(Beginning of Task material)
-- ==== Sys2Proof/Laws/Encoding.lean ====
section
/-!
SUPPORT. What the decoder reads back from the encoder's words: immediates, prefix chains and base words.
-/

namespace Sys2Proof

theorem immPayloads_length {w : Nat} (k : Nat) (v : BitVec w) (n : Nat) : (immPayloads k v n).length = n := by
  simp [immPayloads]

theorem immCount_fits {w : Nat} (k m : Nat) (v : BitVec w) (hm : fitsIn v (k + 10 * m) = true) : fitsIn v (k + 10 * immCount k m v) = true := by
  unfold immCount
  cases h : (List.range m).find? (fun n => fitsIn v (k + 10 * n)) with
  | none => simpa using hm
  | some n => simpa using List.find?_some h

theorem immCount_le {w : Nat} (k m : Nat) (v : BitVec w) : immCount k m v ≤ m := by
  unfold immCount
  cases h : (List.range m).find? (fun n => fitsIn v (k + 10 * n)) with
  | none => simp
  | some n =>
    have := List.mem_of_find?_eq_some h
    simp at this ⊢
    omega

theorem immFold {w : Nat} (k : Nat) (v : BitVec w) (n acc : Nat) :
    (immPayloads k v n).foldl (fun n y => n * 1024 + y.toNat) acc = acc * 2 ^ (10 * n) + v.toNat / 2 ^ k % 2 ^ (10 * n) := by
  induction n generalizing acc with
  | zero => simp [immPayloads, Nat.mod_one]
  | succ n ih =>
    have h : immPayloads k v (n + 1) = v.extractLsb' (k + 10 * n) 10 :: immPayloads k v n := by
      simp [immPayloads, List.range_succ]
    rw [h, List.foldl_cons, ih]
    simp only [BitVec.extractLsb'_toNat, Nat.shiftRight_eq_div_pow]
    have e : v.toNat / 2 ^ k % 2 ^ (10 * (n + 1)) = v.toNat / 2 ^ (k + 10 * n) % 2 ^ 10 * 2 ^ (10 * n) + v.toNat / 2 ^ k % 2 ^ (10 * n) := by
      rw [show 10 * (n + 1) = 10 * n + 10 by omega, Nat.pow_add, Nat.mod_mul, Nat.div_div_eq_div_mul, ← Nat.pow_add, Nat.mul_comm (2 ^ (10 * n)), Nat.add_comm]
    rw [e, show 10 * (n + 1) = 10 + 10 * n by omega, Nat.pow_add 2 10 (10 * n), Nat.add_mul, Nat.mul_assoc, Nat.add_assoc]

theorem immOf_payloads {w : Nat} (k n : Nat) (v : BitVec w) (h : fitsIn v (k + 10 * n) = true) :
    immOf w k (immPayloads k v n) (v.toNat % 2 ^ k) = v := by
  unfold immOf
  rw [immPayloads_length, immFold]
  have e : (BitVec.ofNat (k + 10 * n) ((0 * 2 ^ (10 * n) + v.toNat / 2 ^ k % 2 ^ (10 * n)) * 2 ^ k + v.toNat % 2 ^ k)) = v.setWidth (k + 10 * n) := by
    apply BitVec.eq_of_toNat_eq
    simp only [BitVec.toNat_ofNat, BitVec.toNat_setWidth]
    have e2 : v.toNat % 2 ^ (k + 10 * n) = v.toNat / 2 ^ k % 2 ^ (10 * n) * 2 ^ k + v.toNat % 2 ^ k := by
      rw [Nat.pow_add, Nat.mod_mul, Nat.mul_comm, Nat.add_comm]
    rw [Nat.zero_mul, Nat.zero_add, ← e2, Nat.mod_mod]
  rw [e]
  simpa [fitsIn] using h

theorem immOf_words {w : Nat} (k m low : Nat) (v : BitVec w) (hw : w ≤ k + 10 * m) (hl : low = v.toNat % 2 ^ k) :
    immOf w k (immWords k m v) low = v := by
  subst hl
  refine immOf_payloads k _ v (immCount_fits k m v ?_)
  simp only [fitsIn, beq_iff_eq]
  rw [BitVec.signExtend_eq_setWidth_of_le _ hw, BitVec.setWidth_setWidth_of_le _ hw, BitVec.setWidth_eq]

theorem immWords_length {w : Nat} (k m : Nat) (v : BitVec w) : (immWords k m v).length ≤ m := by
  simpa [immWords, immPayloads_length] using immCount_le k m v

theorem part_hi {a b : Nat} (x : BitVec a) (y : BitVec b) (k n : Nat) (h : b ≤ k) : (x ++ y).extractLsb' k n = x.extractLsb' (k - b) n := by
  ext i hi
  simp only [BitVec.getElem_extractLsb', BitVec.getLsbD_append]
  rw [if_neg (by omega), show k + i - b = k - b + i by omega]

theorem part_lo {a b : Nat} (x : BitVec a) (y : BitVec b) (k n : Nat) (h : k + n ≤ b) : (x ++ y).extractLsb' k n = y.extractLsb' k n := by
  ext i hi
  simp only [BitVec.getElem_extractLsb', BitVec.getLsbD_append]
  rw [if_pos (by omega)]

theorem bit_hi {a b : Nat} (x : BitVec a) (y : BitVec b) (k : Nat) (h : b ≤ k) : (x ++ y).getLsbD k = x.getLsbD (k - b) := by
  rw [BitVec.getLsbD_append, if_neg (by omega)]

theorem bit_lo {a b : Nat} (x : BitVec a) (y : BitVec b) (k : Nat) (h : k < b) : (x ++ y).getLsbD k = y.getLsbD k := by
  rw [BitVec.getLsbD_append, if_pos h]

theorem pfx_op (op : BitVec 6) (y : BitVec 10) : (pfx op y).extractLsb' 10 6 = op :=
  (part_hi op y 10 6 (by omega)).trans (by simp)
  
theorem pfx_payload (op : BitVec 6) (y : BitVec 10) : payload (pfx op y) = y :=
  (part_lo op y 0 10 (by omega)).trans (by simp)

theorem chain_add_x (c : Chain) (y : BitVec 10) (h : c.x = none) : c.add (pfx 0x3F y) = .ok { c with x := some y } := by
  simp [Chain.add, pfx_op, pfx_payload, h]

theorem chain_add_r (c : Chain) (y : BitVec 10) (h : c.r = none) : c.add (pfx 0x3D y) = .ok { c with r := some y } := by
  simp [Chain.add, pfx_op, pfx_payload, h]

theorem chain_add_p (c : Chain) (y : BitVec 10) (h : c.p = none) : c.add (pfx 0x3E y) = .ok { c with p := some y } := by
  simp [Chain.add, pfx_op, pfx_payload, h]

theorem chain_add_i (c : Chain) (y : BitVec 10) : c.add (pfx 0x3C y) = .ok { c with imms := c.imms ++ [y] } := by
  simp [Chain.add, pfx_op, pfx_payload]

theorem isPfx_pfx (op : BitVec 6) (y : BitVec 10) : isPfx (pfx op y) = decide (0x3C ≤ op.toNat) := by
  simp [isPfx, pfx_op]

theorem regX_bits (r : RegX) : RegX.ofBits r.bits = r := by
  have h : ∀ (ah bh ch : Bool) (c : BitVec 4) (bc : Bool) (lo : BitVec 2),
      RegX.ofBits (RegX.bits ⟨ah, bh, ch, c, bc, lo⟩) = ⟨ah, bh, ch, c, bc, lo⟩ := by decide +kernel
  exact h r.ah r.bh r.ch r.c r.bc r.lo

/-- PFX.P of a set of fields, if it has one. -/
def Fields.pageWord (f : Fields) : Option (BitVec 10) := if f.page = 0 ∧ f.guard = none then none else some (pageBits f.page f.guard)

/-- The chain that a set of fields' prefix words make. -/
def Fields.chain (f : Fields) : Chain := { p := f.pageWord, x := f.x, r := f.r.map RegX.bits, imms := f.imms }

theorem pageBits_checks (page : BitVec 4) (g : Option Guard) :
    ((pageBits page g).getLsbD 0 || ((pageBits page g).getLsbD 4 && !(pageBits page g).getLsbD 5)) = false ∧
    (pageBits page g).extractLsb' 6 4 = page ∧ guardOf (pageBits page g) = g := by
  have hn : ∀ page : BitVec 4,
      ((pageBits page none).getLsbD 0 || ((pageBits page none).getLsbD 4 && !(pageBits page none).getLsbD 5)) = false ∧
      (pageBits page none).extractLsb' 6 4 = page ∧ guardOf (pageBits page none) = none := by decide +kernel
  have hs : ∀ (page : BitVec 4) (n : Bool) (i : BitVec 3),
      ((pageBits page (some ⟨n, i⟩)).getLsbD 0 || ((pageBits page (some ⟨n, i⟩)).getLsbD 4 && !(pageBits page (some ⟨n, i⟩)).getLsbD 5)) = false ∧
      (pageBits page (some ⟨n, i⟩)).extractLsb' 6 4 = page ∧ guardOf (pageBits page (some ⟨n, i⟩)) = some ⟨n, i⟩ := by decide +kernel
  cases g with
  | none => exact hn page
  | some g => exact hs page g.neg g.idx

theorem base_op (f : Fields) : f.base.extractLsb' 10 6 = f.op :=
  (part_hi (f.op ++ BitVec.ofBool f.sw ++ f.a ++ f.b) (BitVec.ofBool f.q) 10 6 (by omega)).trans <|
  (part_hi (f.op ++ BitVec.ofBool f.sw ++ f.a) f.b 9 6 (by omega)).trans <|
  (part_hi (f.op ++ BitVec.ofBool f.sw) f.a 5 6 (by omega)).trans <|
  (part_hi f.op (BitVec.ofBool f.sw) 1 6 (by omega)).trans (by simp)

theorem fields_of_chain (f : Fields) : Fields.of f.chain f.base = .ok f := by
  have hp : f.pageWord.getD 0 = pageBits f.page f.guard := by
    simp only [Fields.pageWord]
    split
    · rename_i h; rw [h.1, h.2]; rfl
    · rfl
  obtain ⟨h1, h2, h3⟩ := pageBits_checks f.page f.guard
  have hr : Option.map (RegX.ofBits ∘ RegX.bits) f.r = f.r := by
    cases f.r <;> simp [regX_bits]
  have e0 : f.base.getLsbD 0 = f.q := (bit_lo (f.op ++ BitVec.ofBool f.sw ++ f.a ++ f.b) (BitVec.ofBool f.q) 0 (by omega)).trans (by simp)
  have e1 : f.base.extractLsb' 1 4 = f.b :=
    (part_hi (f.op ++ BitVec.ofBool f.sw ++ f.a ++ f.b) (BitVec.ofBool f.q) 1 4 (by omega)).trans <|
    (part_lo (f.op ++ BitVec.ofBool f.sw ++ f.a) f.b 0 4 (by omega)).trans (by simp)
  have e5 : f.base.extractLsb' 5 4 = f.a :=
    (part_hi (f.op ++ BitVec.ofBool f.sw ++ f.a ++ f.b) (BitVec.ofBool f.q) 5 4 (by omega)).trans <|
    (part_hi (f.op ++ BitVec.ofBool f.sw ++ f.a) f.b 4 4 (by omega)).trans <|
    (part_lo (f.op ++ BitVec.ofBool f.sw) f.a 0 4 (by omega)).trans (by simp)
  have e9 : f.base.getLsbD 9 = f.sw :=
    (bit_hi (f.op ++ BitVec.ofBool f.sw ++ f.a ++ f.b) (BitVec.ofBool f.q) 9 (by omega)).trans <|
    (bit_hi (f.op ++ BitVec.ofBool f.sw ++ f.a) f.b 8 (by omega)).trans <|
    (bit_hi (f.op ++ BitVec.ofBool f.sw) f.a 4 (by omega)).trans <|
    (bit_lo f.op (BitVec.ofBool f.sw) 0 (by omega)).trans (by simp)
  simp only [Fields.of, Fields.chain, hp, h1, h2, h3, Option.map_map, hr]
  rw [e0, e1, e5, e9, base_op]
  simp

/-- The prefix words of a set of fields, with the chain that they make on top of another. -/
theorem readChain_imms (c : Chain) (w : Half) (rest : List Half) (ys : List (BitVec 10)) (k n : Nat) (hw : isPfx w = false) (hk : ys.length ≤ k) :
    readChain k c n (ys.map (pfx 0x3C) ++ [w] ++ rest) = .ok ({ c with imms := c.imms ++ ys }, w, n + ys.length + 1) := by
  induction ys generalizing c k n with
  | nil => cases k <;> simp [readChain, hw]
  | cons y ys ih =>
    cases k with
    | zero => simp at hk
    | succ k =>
      have hp : isPfx (pfx 0x3C y) = true := by rw [isPfx_pfx]; decide
      simp only [List.map_cons, List.cons_append, readChain, hp, if_true, chain_add_i]
      rw [ih _ _ _ (by simpa using hk)]
      simp
      omega

theorem readChain_step (k n : Nat) (c c' : Chain) (w : Half) (ws : List Half) (hp : isPfx w = true) (ha : c.add w = .ok c') :
    readChain (k + 1) c n (w :: ws) = readChain k c' (n + 1) ws := by
  simp [readChain, hp, ha]

/-- The decoder reads back the prefix chain and the base word of a set of fields. -/
theorem readChain_words (f : Fields) (rest : List Half) (hop : f.op.toNat < 0x3C) (hp : f.prefixes ≤ 4) :
    readChain 4 {} 0 (f.words ++ rest) = .ok (f.chain, f.base, f.words.length) := by
  have hb : isPfx f.base = false := by simp [isPfx, base_op]; omega
  have i3F (y) : isPfx (pfx 0x3F y) = true := by rw [isPfx_pfx]; decide
  have i3D (y) : isPfx (pfx 0x3D y) = true := by rw [isPfx_pfx]; decide
  have i3E (y) : isPfx (pfx 0x3E y) = true := by rw [isPfx_pfx]; decide
  have hw : f.words = (match f.pageWord with | none => [] | some y => [pfx 0x3E y]) ++ (match f.x with | none => [] | some y => [pfx 0x3F y]) ++
      (match f.r with | none => [] | some r => [pfx 0x3D r.bits]) ++ f.imms.map (pfx 0x3C) ++ [f.base] := by
    simp only [Fields.words, Fields.pageWord]
    split <;> rfl
  simp only [Fields.prefixes] at hp
  rw [hw] at hp ⊢
  simp only [Fields.chain]
  rcases hpw : f.pageWord with _ | p <;> rcases hx : f.x with _ | x <;> rcases hr : f.r with _ | r <;>
    simp only [hpw, hx, hr, List.nil_append, List.append_nil, List.cons_append, List.length_append, List.length_cons, List.length_nil, List.length_map,
      Option.map_none, Option.map_some] at hp ⊢
  · rw [readChain_imms _ _ _ _ _ _ hb (by omega)]; simp
  · rw [readChain_step _ _ _ _ _ _ (i3D _) (chain_add_r _ _ rfl), readChain_imms _ _ _ _ _ _ hb (by omega)]; simp; omega
  · rw [readChain_step _ _ _ _ _ _ (i3F _) (chain_add_x _ _ rfl), readChain_imms _ _ _ _ _ _ hb (by omega)]; simp; omega
  · rw [readChain_step _ _ _ _ _ _ (i3F _) (chain_add_x _ _ rfl), readChain_step _ _ _ _ _ _ (i3D _) (chain_add_r _ _ rfl),
      readChain_imms _ _ _ _ _ _ hb (by omega)]; simp; omega
  · rw [readChain_step _ _ _ _ _ _ (i3E _) (chain_add_p _ _ rfl), readChain_imms _ _ _ _ _ _ hb (by omega)]; simp; omega
  · rw [readChain_step _ _ _ _ _ _ (i3E _) (chain_add_p _ _ rfl), readChain_step _ _ _ _ _ _ (i3D _) (chain_add_r _ _ rfl),
      readChain_imms _ _ _ _ _ _ hb (by omega)]; simp; omega
  · rw [readChain_step _ _ _ _ _ _ (i3E _) (chain_add_p _ _ rfl), readChain_step _ _ _ _ _ _ (i3F _) (chain_add_x _ _ rfl),
      readChain_imms _ _ _ _ _ _ hb (by omega)]; simp; omega
  · rw [readChain_step _ _ _ _ _ _ (i3E _) (chain_add_p _ _ rfl), readChain_step _ _ _ _ _ _ (i3F _) (chain_add_x _ _ rfl),
      readChain_step _ _ _ _ _ _ (i3D _) (chain_add_r _ _ rfl), readChain_imms _ _ _ _ _ _ hb (by omega)]; simp; omega

/-- The decoder of words reads back the words of a set of fields. -/
theorem decodeWords_words (f : Fields) (i : Instr) (rest : List Half) (hop : f.op.toNat < 0x3C) (hp : f.prefixes ≤ 4) (hi : f.instr = .ok i) :
    decodeWords (f.words ++ rest) = .ok (i, f.words.length) := by
  simp only [decodeWords, readChain_words f rest hop hp, fields_of_chain, hi]

end Sys2Proof
end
(End of Task material)
Problem statement
Start with the first line of the data and print every line exactly. The line containing "simp [immPayloads]" is the last one to include.

Exercise answer
-- ==== Sys2Proof/Laws/Encoding.lean ====
section
/-!
SUPPORT. What the decoder reads back from the encoder's words: immediates, prefix chains and base words.
-/

namespace Sys2Proof

theorem immPayloads_length {w : Nat} (k : Nat) (v : BitVec w) (n : Nat) : (immPayloads k v n).length = n := by
  simp [immPayloads]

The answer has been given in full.